Assignment: Take every line from the records below that includes the word "reset".

Source material START

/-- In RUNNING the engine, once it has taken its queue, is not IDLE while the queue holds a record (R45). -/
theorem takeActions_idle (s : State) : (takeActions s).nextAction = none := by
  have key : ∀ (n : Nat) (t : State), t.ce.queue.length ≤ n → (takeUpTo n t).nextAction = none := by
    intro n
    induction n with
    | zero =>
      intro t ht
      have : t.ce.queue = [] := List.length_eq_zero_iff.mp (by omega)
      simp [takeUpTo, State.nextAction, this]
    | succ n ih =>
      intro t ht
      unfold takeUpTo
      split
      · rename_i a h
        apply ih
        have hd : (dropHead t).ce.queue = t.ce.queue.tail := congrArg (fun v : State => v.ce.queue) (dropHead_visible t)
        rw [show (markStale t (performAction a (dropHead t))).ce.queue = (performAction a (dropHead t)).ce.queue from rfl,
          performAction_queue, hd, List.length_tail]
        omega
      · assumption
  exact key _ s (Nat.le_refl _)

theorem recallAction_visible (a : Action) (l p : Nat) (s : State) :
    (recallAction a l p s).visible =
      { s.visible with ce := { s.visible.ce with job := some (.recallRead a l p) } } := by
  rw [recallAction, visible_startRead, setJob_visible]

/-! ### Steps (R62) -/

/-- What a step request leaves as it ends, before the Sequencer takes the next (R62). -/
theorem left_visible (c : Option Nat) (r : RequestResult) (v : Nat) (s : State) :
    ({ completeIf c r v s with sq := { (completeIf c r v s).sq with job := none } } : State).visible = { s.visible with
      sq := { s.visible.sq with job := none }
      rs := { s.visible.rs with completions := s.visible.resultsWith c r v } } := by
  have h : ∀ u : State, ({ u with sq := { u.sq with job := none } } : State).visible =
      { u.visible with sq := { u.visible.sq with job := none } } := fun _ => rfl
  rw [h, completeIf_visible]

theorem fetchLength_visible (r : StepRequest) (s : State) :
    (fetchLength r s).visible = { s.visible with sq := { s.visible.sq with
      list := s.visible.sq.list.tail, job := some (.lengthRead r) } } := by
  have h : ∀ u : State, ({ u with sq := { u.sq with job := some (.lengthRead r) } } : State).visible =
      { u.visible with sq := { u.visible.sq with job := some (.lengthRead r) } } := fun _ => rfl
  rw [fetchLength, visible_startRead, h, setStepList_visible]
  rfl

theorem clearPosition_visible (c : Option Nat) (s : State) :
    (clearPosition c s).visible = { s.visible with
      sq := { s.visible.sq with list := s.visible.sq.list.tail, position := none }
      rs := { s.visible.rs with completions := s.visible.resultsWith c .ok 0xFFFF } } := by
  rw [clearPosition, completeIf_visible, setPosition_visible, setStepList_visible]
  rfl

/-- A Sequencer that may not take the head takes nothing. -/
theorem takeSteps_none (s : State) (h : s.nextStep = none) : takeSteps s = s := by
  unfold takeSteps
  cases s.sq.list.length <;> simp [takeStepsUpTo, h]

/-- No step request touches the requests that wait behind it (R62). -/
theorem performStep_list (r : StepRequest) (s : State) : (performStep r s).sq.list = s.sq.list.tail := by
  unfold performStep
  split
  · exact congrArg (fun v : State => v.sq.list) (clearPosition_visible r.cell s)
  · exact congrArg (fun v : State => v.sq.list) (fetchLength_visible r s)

Source material END
Source material START

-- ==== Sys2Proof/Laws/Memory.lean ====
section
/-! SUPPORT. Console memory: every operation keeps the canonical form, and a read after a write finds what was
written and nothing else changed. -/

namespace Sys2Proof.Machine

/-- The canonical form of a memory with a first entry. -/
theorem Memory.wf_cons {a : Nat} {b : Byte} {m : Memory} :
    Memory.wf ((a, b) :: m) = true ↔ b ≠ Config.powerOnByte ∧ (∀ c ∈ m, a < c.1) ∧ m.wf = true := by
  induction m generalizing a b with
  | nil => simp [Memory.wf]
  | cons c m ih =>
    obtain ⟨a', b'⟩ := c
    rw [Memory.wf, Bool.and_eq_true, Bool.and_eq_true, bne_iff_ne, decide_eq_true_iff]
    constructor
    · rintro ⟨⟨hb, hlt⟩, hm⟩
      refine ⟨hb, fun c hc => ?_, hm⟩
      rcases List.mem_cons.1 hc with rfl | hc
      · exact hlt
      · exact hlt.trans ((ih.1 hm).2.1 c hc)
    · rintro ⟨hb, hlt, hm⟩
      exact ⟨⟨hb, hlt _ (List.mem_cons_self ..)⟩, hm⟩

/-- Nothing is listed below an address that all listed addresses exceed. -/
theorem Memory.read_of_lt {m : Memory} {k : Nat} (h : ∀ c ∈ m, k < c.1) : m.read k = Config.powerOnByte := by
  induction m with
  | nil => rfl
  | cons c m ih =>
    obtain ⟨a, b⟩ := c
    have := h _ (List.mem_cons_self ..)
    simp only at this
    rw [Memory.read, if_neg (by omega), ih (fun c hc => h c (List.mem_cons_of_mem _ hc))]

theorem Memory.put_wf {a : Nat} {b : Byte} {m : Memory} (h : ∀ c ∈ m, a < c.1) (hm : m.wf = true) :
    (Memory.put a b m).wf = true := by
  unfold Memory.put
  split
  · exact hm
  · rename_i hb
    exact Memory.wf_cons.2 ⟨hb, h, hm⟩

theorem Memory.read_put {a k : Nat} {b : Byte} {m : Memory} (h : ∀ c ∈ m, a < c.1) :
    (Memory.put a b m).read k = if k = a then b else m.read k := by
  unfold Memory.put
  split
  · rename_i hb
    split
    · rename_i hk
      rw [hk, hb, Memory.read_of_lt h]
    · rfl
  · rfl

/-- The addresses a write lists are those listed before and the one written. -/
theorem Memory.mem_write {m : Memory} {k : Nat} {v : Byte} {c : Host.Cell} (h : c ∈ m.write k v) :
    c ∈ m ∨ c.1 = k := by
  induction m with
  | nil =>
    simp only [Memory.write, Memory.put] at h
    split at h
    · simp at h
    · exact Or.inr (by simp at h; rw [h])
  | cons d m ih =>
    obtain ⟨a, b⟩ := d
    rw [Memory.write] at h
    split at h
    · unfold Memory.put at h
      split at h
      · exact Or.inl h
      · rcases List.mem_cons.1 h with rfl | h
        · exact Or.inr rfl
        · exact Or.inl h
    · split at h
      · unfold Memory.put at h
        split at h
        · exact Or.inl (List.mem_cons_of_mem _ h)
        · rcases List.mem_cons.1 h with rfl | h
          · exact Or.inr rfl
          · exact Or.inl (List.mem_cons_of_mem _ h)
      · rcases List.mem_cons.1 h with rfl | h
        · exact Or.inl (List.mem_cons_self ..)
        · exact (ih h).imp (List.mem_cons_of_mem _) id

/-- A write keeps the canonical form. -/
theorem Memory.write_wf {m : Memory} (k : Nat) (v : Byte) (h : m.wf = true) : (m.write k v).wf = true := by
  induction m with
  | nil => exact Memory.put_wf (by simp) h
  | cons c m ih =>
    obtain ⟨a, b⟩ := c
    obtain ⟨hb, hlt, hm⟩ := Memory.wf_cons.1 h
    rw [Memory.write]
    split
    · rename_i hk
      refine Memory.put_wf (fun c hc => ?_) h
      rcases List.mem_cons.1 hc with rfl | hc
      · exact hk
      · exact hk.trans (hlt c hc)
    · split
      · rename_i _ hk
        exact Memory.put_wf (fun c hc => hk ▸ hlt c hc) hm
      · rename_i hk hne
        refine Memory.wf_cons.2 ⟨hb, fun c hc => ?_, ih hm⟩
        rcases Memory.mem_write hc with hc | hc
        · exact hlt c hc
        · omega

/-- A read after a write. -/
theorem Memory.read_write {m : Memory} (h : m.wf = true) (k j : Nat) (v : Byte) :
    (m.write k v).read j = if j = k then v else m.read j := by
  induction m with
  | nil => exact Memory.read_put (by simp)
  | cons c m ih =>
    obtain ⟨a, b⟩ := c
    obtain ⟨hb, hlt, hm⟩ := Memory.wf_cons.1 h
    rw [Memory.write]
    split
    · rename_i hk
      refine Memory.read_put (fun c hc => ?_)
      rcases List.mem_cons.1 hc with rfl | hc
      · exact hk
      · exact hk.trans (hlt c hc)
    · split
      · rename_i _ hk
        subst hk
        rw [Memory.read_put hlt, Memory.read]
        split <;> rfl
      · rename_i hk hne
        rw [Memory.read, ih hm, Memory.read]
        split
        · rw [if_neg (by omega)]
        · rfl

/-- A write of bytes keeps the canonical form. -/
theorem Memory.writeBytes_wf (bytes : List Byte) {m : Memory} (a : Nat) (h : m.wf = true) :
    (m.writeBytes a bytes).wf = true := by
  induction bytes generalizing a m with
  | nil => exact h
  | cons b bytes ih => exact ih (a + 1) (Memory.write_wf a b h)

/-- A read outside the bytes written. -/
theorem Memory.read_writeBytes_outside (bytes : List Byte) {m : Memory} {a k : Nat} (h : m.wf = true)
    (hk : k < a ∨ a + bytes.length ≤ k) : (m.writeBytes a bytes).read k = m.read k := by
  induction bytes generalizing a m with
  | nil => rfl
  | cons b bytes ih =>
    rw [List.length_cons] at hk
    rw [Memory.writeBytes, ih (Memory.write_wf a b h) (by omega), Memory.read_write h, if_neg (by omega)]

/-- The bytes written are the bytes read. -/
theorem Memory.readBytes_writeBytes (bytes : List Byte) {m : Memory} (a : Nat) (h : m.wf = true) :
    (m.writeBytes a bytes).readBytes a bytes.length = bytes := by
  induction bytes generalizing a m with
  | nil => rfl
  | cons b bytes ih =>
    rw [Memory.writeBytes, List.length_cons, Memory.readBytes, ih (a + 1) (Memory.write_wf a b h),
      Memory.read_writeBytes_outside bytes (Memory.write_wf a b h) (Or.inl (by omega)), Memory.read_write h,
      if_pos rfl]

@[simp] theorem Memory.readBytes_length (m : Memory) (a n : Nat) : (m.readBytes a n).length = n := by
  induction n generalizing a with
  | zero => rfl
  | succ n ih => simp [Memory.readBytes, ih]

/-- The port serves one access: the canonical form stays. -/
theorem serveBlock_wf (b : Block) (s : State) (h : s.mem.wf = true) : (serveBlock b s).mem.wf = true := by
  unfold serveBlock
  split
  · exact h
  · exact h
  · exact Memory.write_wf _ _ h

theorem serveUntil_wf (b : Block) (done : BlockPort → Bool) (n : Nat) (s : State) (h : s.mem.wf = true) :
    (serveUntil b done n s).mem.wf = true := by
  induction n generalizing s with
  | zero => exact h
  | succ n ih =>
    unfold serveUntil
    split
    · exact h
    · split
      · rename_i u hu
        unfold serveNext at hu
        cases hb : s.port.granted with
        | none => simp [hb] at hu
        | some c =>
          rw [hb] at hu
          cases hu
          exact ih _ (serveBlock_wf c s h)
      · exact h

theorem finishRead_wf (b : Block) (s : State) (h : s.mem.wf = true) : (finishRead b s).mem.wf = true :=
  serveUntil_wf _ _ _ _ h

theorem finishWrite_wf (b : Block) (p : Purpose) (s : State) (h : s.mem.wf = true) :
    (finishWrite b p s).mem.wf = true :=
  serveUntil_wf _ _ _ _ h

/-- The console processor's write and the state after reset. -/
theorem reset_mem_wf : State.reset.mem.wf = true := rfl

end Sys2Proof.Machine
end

Source material END

Solution below:
/-- The console processor's write and the state after reset. -/
theorem reset_mem_wf : State.reset.mem.wf = true := rfl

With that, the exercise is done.